Task objective: Where a line of the records contains the word "Outcome", show that line.

### Supplied data

-- ==== Sys2Proof/Machine/Dispatch.lean ====
section
/-!
DEFINITION. One arm per row of the opcode table.
-/

namespace Sys2Proof.Machine

def exec (i : Instr) (s : State) : Host.Outcome State Fault Refusal :=
  match i with
  | .decodeFrame => Sys2Proof.Machine.execDecodeFrame s
  | .encodeFrame pm => Sys2Proof.Machine.execEncodeFrame pm s
  | .compressRle => Sys2Proof.Machine.execCompressRle s
  | .reservedCmd cmd => Sys2Proof.Machine.execReservedCmd cmd s
  | .runRecord count payload => Sys2Proof.Machine.execRunRecord count payload s
  | .literalBlock block => Sys2Proof.Machine.execLiteralBlock block s
  | .fmtPixelpairYcbcra px => Sys2Proof.Machine.execFmtPixelpairYcbcra px s
  | .fmtPixelpairRgba8888 px => Sys2Proof.Machine.execFmtPixelpairRgba8888 px s

end Sys2Proof.Machine
end

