-- ==== Sys2Proof/Machine/Step.lean ====
section
/-!
DEFINITION. One step: the host starts an operation and it runs to its end (10_state.md R20, 20_memory.md R66,
70_reset_and_hazards.md R250). Log entry 7 says how a program comes to run.
-/

namespace Sys2Proof.Machine

/-- One whole operation, the one CMD says. -/
def step (s : State) : Host.Outcome State Fault Refusal := exec s.fetched s

/-- The state in which the next step runs the given command word: the host's write to CMD. -/
def State.withFetchWord (s : State) (nbits w : Nat) : State := s.placeCommand nbits w

end Sys2Proof.Machine
end

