-- ==== Sys2Proof/Laws/PerInstr.lean ====
section
/-!
SUPPORT. Facts stated once for each constructor of Instr.
-/

namespace Sys2Proof

/-- The encoding of a row has the row's length (30_encoding.md R80). -/
def Laws.EncodeLength.Statement (i : Instr) : Prop := (encode i).length = i.byteLength

theorem Laws.EncodeLength.decodeFrame : Laws.EncodeLength.Statement .decodeFrame := rfl

theorem Laws.EncodeLength.encodeFrame (pm : Bool) : Laws.EncodeLength.Statement (.encodeFrame pm) := rfl

theorem Laws.EncodeLength.compressRle : Laws.EncodeLength.Statement .compressRle := rfl

theorem Laws.EncodeLength.reservedCmd (c : Byte) : Laws.EncodeLength.Statement (.reservedCmd c) := rfl

theorem Laws.EncodeLength.runRecord (count : Word64) (payload : Block) :
    Laws.EncodeLength.Statement (.runRecord count payload) := by
  simp [Laws.EncodeLength.Statement, encode, Instr.byteLength]

theorem Laws.EncodeLength.literalBlock (b : Block) : Laws.EncodeLength.Statement (.literalBlock b) :=
  blockBytes_length b

theorem Laws.EncodeLength.fmtPixelpairYcbcra (px : YCbCrA) :
    Laws.EncodeLength.Statement (.fmtPixelpairYcbcra px) := rfl

theorem Laws.EncodeLength.fmtPixelpairRgba8888 (px : RGBA) :
    Laws.EncodeLength.Statement (.fmtPixelpairRgba8888 px) := rfl

end Sys2Proof
end

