-- ==== Sys2Proof/Tests/Slice0.lean ====
section
/-!
SUPPORT. Tests of the model's own, and a witness for every statement with hypotheses. Expected values are from
spec/95_test_vectors.md (the vector's id is named) or worked out from the layouts by hand.
-/

namespace Sys2Proof.Machine

/- One thread for this file: its theorems are many and small, and each thread's stack counts against the memory limit. -/
set_option Elab.async false

/-- A state with a command and an input buffer of the given bytes, after reset. -/
def loaded (cmd : Byte) (bs : List Byte) : State := { State.reset.loadInput bs with cmd := cmd }

/-- What the host reads after one step: STATUS, OUT_LEN and the valid bytes of OUT. -/
def hostSees (o : Host.Outcome State Fault Refusal) : Option (BitVec 2 × Word64 × List (Option Byte)) :=
  match o with
  | .next t => some (t.hostReadStatus, t.hostReadOutLen, t.outBytes)
  | _ => none

/-- A refusal's reason. -/
def refusalOf (o : Host.Outcome State Fault Refusal) : Option Refusal :=
  match o with
  | .refused r => some r
  | _ => none

/-! ## Well-formedness -/

theorem test_illFormed_reservedCmd : (Instr.reservedCmd 0x05#8).wellFormed = false := by decide

theorem test_illFormed_literalBlock : (Instr.literalBlock 0xFEFEFEFEFEFEFEFE#64).wellFormed = false := by decide

/-! ## Decoding, each word written out from its encoding -/

theorem test_decode_decodeFrame : decodeCmd 0b00000000#8 = .decodeFrame := by decide

theorem test_decode_encodeFrame : decodeCmd 0b00000001#8 = .encodeFrame false ∧ decodeCmd 0b00000101#8 = .encodeFrame true := by
  decide

theorem test_decode_compressRle : decodeCmd 0b00000010#8 = .compressRle := by decide

theorem test_decode_reservedCmd :
    [0x03#8, 0x04#8, 0x06#8, 0x07#8, 0x08#8, 0x81#8].map decodeCmd =
      [.reservedCmd 0x03#8, .reservedCmd 0x04#8, .reservedCmd 0x06#8, .reservedCmd 0x07#8, .reservedCmd 0x08#8,
        .reservedCmd 0x81#8] := by decide

/-- F1: 12 bits of alpha, 10 of chroma, 10 of luma, twice. -/
theorem test_decode_fmtPixelpairYcbcra :
    decodeAs .groupYCbCrA [0b00011111#8, 0b01000110#8, 0b01100100#8, 0b11111010#8, 0b00111010#8, 0b10011111#8, 0b00000010#8,
      0b01011000#8] = .ok (.fmtPixelpairYcbcra ⟨0b000111110100#12, 0b0110011001#10, 0b0011111010#10, 0b001110101001#12,
        0b1111000000#10, 0b1001011000#10⟩) := by decide

theorem test_decode_fmtPixelpairRgba8888 :
    decodeAs .groupRGBA [0xC8#8, 0x64#8, 0x32#8, 0x80#8, 1#8, 2#8, 3#8, 4#8] =
      .ok (.fmtPixelpairRgba8888 ⟨0xC8#8, 0x64#8, 0x32#8, 0x80#8, 1#8, 2#8, 3#8, 4#8⟩) := by decide

/-- F4. -/
theorem test_decode_runRecord :
    decodeAs .rleStream (List.replicate 8 0xFE#8 ++ [0#8, 0#8, 0#8, 0#8, 0#8, 0#8, 1#8, 0x2C#8] ++ List.replicate 8 0x7E#8) =
      .ok (.runRecord 0x12C#64 0x7E7E7E7E7E7E7E7E#64) := by decide +kernel

/-- CV11: seven bytes FE and one other. -/
theorem test_decode_literalBlock :
    decodeAs .rleStream (List.replicate 7 0xFE#8 ++ [0xFF#8]) = .ok (.literalBlock 0xFEFEFEFEFEFEFEFF#64) := by decide +kernel

theorem test_decode_errors :
    decodeAs .cmd [] = .error .commandIsOneByte ∧ decodeAs .groupRGBA [1#8] = .error .groupIsEightBytes ∧
    decodeAs .rleStream (List.replicate 8 0xFE#8) = .error .truncatedRecord ∧
    decodeAs .rleStream (List.replicate 9 1#8) = .error .trailingBytes := by decide +kernel

theorem test_decodeTableWord :
    decodeTableWord 8 5 = some (.encodeFrame true) ∧
    decodeTableWord 192 0xFEFEFEFEFEFEFEFE00000000000000030102030405060708 = some (.runRecord 3#64 0x0102030405060708#64) := by
  decide +kernel

theorem test_withFetchWord : (State.reset.withFetchWord 8 2).fetched = .compressRle := by decide

/-! ## One step of each operation -/

/-- DV12: values below -1 and an alpha quotient below 0 go through NARROW8's default. -/
theorem test_decodeFrame_wraps_low :
    hostSees (step (loaded 0x00#8 (List.replicate 8 0#8))) =
      some (0#2, 8#64, [0x07#8, 0x4D#8, 0xDE#8, 0xFC#8, 0x07#8, 0x4D#8, 0xDE#8, 0xFC#8].map some) := by decide +kernel

/-- DV17 under SECOND: pixel 0 takes the second half's top luma bits. -/
theorem test_decodeFrame_second :
    hostSees (step { loaded 0x00#8 [0x3A#8, 0x98#8, 0x03#8, 0xAC#8, 0x3A#8, 0x98#8, 0x00#8, 0x40#8] with decYTop := .second }) =
      some (0#2, 8#64, [0x1F#8, 0x1F#8, 0x1F#8, 0xFF#8, 0#8, 0#8, 0#8, 0xFF#8].map some) := by decide +kernel

/-- E21: pixel 0 gets pixel 1's chroma and loses its own top luma bits. -/
theorem test_encodeFrame_quirks :
    hostSees (step (loaded 0x01#8 [0xFF#8, 0xFF#8, 0x00#8, 0xFF#8, 0x00#8, 0xFF#8, 0xFF#8, 0xFF#8])) =
      some (0#2, 8#64, [0x3A#8, 0x99#8, 0x9E#8, 0x6D#8, 0x3A#8, 0x91#8, 0x02#8, 0xF2#8].map some) := by decide +kernel

/-- E20: premultiplied, each pixel by its own alpha. -/
theorem test_encodeFrame_premultiply :
    hostSees (step (loaded 0x05#8 [0x0A#8, 0x14#8, 0x1E#8, 0x01#8, 0xFA#8, 0xF0#8, 0xE6#8, 0xFE#8])) =
      some (0#2, 8#64, [0x04#8, 0x07#8, 0xAB#8, 0x40#8, 0x3A#8, 0x58#8, 0x4F#8, 0x7A#8].map some) := by decide +kernel

/-- CV8: a literal, then a run flushed at the end of the stream. -/
theorem test_compressRle_run_at_end :
    hostSees (step (loaded 0x02#8 (List.replicate 8 0x66#8 ++ List.replicate 32 0x55#8))) =
      some (0#2, 32#64, (List.replicate 8 0x66#8 ++ List.replicate 8 0xFE#8 ++ [0#8, 0#8, 0#8, 0#8, 0#8, 0#8, 0#8, 4#8] ++
        List.replicate 8 0x55#8).map some) := by decide +kernel

/-- X4 and X12: a sentinel in the last block leaves nothing; allocation is checked before the sentinel. -/
theorem test_compressRle_errors :
    hostSees (step (loaded 0x02#8 (List.replicate 24 0xA1#8 ++ List.replicate 8 0xFE#8))) = some (3#2, 0#64, []) ∧
    hostSees (step { loaded 0x02#8 (List.replicate 8 0xFE#8) with allocOk := false }) = some (2#2, 0#64, []) := by
  decide +kernel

######

Written solution:
def exec (i : Instr) (s : State) : Host.Outcome State Fault Refusal :=
def step (s : State) : Host.Outcome State Fault Refusal := exec s.fetched s
def hostSees (o : Host.Outcome State Fault Refusal) : Option (BitVec 2 × Word64 × List (Option Byte)) :=
def refusalOf (o : Host.Outcome State Fault Refusal) : Option Refusal :=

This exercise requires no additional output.